▶ [Provided records]:
========================================
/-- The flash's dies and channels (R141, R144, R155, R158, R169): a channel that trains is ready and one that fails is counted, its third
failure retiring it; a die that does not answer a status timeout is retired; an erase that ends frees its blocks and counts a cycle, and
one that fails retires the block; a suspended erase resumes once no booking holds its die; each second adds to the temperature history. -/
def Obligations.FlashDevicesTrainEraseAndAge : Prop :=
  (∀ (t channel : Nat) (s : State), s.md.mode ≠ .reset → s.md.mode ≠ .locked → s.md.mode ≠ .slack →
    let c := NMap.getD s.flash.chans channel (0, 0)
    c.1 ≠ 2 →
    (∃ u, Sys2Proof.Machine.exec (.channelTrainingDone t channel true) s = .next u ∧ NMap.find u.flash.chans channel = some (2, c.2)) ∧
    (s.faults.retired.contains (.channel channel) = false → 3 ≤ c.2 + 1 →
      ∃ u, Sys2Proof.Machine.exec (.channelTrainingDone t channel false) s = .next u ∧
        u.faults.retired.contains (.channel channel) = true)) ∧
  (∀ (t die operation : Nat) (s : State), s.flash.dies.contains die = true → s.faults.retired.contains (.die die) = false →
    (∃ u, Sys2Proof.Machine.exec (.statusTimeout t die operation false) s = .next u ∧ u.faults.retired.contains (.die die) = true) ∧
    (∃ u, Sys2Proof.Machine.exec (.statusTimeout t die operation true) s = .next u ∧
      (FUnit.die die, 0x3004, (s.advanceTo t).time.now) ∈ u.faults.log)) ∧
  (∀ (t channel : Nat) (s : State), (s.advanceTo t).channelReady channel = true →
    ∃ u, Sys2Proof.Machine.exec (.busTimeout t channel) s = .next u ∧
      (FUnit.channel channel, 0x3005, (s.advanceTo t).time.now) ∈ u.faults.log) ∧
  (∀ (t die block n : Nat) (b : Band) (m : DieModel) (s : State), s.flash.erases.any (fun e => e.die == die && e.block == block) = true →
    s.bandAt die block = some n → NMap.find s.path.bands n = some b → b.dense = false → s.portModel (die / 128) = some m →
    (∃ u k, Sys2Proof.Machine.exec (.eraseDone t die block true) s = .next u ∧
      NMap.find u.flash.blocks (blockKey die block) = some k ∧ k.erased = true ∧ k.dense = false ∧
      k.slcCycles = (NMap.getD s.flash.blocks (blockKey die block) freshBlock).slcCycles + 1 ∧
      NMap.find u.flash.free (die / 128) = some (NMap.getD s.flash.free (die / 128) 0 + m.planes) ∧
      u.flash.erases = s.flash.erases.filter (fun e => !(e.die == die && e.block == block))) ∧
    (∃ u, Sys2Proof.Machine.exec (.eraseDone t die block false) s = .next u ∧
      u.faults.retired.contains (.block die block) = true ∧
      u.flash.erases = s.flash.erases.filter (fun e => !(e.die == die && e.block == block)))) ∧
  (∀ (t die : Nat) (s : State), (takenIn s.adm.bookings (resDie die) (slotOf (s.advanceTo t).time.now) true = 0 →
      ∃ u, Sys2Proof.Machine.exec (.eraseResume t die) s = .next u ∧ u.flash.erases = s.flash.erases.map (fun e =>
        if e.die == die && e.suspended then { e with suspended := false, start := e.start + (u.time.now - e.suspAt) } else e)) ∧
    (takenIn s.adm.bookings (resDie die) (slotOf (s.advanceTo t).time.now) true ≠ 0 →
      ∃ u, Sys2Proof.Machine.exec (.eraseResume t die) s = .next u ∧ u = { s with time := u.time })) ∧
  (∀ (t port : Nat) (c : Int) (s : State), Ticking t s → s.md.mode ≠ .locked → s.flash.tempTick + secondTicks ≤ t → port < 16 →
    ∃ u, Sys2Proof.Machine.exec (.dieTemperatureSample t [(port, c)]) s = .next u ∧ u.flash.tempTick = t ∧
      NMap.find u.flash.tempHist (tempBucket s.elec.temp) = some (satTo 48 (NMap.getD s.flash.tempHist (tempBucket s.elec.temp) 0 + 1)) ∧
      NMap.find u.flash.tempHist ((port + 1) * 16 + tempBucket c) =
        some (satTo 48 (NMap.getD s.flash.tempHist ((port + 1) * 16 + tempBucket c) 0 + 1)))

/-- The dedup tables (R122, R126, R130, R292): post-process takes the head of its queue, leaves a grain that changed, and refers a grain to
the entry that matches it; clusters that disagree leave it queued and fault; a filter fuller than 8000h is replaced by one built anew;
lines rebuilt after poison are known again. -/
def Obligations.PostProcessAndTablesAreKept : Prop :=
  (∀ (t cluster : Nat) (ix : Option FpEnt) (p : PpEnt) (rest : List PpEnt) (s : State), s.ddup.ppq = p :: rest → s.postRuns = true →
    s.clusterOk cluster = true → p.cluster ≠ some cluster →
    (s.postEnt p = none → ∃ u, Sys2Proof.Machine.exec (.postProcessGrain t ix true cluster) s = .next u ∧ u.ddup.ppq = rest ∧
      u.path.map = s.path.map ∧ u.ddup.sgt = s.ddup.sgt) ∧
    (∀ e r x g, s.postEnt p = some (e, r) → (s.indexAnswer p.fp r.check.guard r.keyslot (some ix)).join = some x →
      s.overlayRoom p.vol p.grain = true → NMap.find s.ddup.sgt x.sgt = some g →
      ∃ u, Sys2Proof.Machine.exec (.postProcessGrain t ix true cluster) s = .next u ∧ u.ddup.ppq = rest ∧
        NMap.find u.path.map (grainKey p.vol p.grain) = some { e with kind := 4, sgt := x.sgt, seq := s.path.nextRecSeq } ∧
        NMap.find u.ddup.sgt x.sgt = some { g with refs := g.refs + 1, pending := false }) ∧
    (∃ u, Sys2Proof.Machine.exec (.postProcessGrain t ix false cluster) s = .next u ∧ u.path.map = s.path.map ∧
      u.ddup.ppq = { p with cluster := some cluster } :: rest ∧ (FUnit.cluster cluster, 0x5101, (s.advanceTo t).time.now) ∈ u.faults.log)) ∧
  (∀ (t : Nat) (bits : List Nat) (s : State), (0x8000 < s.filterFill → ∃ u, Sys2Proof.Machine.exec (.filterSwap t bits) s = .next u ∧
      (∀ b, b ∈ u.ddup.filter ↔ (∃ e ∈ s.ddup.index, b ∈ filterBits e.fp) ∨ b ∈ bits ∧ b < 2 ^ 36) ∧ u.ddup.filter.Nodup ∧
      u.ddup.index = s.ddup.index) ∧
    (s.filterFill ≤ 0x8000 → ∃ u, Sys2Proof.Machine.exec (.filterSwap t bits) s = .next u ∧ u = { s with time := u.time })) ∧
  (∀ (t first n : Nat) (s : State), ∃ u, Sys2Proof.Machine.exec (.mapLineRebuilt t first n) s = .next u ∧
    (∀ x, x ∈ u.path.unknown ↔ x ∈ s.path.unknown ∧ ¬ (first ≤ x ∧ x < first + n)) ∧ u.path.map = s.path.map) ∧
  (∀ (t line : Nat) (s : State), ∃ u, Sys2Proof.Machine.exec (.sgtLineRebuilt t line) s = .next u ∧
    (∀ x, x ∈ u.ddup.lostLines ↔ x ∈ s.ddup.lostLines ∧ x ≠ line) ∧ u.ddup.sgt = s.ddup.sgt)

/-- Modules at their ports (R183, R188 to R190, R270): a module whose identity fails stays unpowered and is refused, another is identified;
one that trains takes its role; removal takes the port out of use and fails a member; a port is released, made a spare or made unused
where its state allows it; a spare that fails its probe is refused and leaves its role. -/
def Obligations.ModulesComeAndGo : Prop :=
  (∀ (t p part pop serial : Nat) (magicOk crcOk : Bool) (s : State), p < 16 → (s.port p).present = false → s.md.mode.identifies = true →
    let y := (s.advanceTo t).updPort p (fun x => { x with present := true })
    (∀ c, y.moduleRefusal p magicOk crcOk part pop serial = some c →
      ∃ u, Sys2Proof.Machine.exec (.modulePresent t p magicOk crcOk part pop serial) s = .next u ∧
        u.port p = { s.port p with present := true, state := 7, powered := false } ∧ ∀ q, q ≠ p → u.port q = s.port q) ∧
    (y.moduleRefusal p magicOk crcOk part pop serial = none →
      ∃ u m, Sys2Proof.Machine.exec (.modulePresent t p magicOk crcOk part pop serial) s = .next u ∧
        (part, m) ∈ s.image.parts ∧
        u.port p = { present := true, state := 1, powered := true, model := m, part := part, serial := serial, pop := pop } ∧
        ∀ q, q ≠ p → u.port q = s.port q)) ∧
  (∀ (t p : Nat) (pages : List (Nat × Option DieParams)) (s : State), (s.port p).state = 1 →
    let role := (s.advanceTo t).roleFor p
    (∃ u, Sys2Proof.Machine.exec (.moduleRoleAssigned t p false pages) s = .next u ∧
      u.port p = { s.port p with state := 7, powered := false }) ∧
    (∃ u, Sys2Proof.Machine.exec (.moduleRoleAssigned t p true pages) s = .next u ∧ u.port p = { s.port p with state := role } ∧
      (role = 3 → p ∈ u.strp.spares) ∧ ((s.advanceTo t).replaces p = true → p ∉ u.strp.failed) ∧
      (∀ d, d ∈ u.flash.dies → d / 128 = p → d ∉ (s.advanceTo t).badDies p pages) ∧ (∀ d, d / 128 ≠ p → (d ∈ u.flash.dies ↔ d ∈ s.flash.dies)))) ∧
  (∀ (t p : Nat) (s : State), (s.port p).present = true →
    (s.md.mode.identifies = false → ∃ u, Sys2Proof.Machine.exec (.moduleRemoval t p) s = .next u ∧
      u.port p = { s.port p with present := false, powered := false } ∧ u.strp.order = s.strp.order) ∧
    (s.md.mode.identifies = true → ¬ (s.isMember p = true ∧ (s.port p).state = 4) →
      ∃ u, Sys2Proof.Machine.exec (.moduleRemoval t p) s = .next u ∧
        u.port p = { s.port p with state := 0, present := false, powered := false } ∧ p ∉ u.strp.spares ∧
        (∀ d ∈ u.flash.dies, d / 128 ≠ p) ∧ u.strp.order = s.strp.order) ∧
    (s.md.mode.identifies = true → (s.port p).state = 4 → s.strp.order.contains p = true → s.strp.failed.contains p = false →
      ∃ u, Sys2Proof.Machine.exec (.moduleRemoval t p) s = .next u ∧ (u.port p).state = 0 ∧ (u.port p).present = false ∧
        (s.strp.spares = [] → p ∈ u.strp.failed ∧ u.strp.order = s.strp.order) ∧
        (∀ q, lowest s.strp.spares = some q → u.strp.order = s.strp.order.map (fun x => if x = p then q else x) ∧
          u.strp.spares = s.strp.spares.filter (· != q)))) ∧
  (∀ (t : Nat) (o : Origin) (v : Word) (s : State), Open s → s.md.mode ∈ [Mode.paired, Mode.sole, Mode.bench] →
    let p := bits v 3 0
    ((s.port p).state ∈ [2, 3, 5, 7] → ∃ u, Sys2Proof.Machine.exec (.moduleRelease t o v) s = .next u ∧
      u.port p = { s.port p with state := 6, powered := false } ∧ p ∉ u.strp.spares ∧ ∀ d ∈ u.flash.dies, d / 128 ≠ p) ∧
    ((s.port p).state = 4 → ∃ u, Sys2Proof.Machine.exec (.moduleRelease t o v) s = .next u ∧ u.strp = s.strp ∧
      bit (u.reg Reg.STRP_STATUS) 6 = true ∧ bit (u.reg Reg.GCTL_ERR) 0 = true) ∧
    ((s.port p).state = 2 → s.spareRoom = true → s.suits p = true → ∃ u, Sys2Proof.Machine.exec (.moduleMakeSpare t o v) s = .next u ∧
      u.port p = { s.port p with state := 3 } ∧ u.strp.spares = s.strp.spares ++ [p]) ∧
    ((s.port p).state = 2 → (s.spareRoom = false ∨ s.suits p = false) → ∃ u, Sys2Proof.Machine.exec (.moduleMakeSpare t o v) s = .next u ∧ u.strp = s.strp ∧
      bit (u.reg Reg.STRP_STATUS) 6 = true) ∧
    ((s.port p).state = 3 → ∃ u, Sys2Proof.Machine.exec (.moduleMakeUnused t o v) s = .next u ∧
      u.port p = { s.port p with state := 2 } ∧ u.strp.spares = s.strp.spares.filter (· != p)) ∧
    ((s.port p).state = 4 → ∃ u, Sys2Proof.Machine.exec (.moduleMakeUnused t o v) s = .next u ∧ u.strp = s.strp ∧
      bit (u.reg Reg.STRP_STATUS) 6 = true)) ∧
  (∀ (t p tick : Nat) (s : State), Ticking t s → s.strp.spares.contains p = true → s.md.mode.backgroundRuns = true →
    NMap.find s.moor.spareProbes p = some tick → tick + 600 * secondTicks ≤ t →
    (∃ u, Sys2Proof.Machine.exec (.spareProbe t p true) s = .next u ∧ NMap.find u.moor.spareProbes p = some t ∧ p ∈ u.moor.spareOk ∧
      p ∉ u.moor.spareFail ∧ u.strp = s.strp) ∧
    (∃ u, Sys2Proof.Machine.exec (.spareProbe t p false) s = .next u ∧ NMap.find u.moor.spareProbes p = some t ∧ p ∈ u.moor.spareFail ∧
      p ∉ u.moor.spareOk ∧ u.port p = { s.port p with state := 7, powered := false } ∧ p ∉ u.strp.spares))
========================================
▶ [Problem]: Only lines of the material that contain the word "else" belong in the answer; copy each one.

▶ [Result]:
        if e.die == die && e.suspended then { e with suspended := false, start := e.start + (u.time.now - e.suspAt) } else e)) ∧
        (∀ q, lowest s.strp.spares = some q → u.strp.order = s.strp.order.map (fun x => if x = p then q else x) ∧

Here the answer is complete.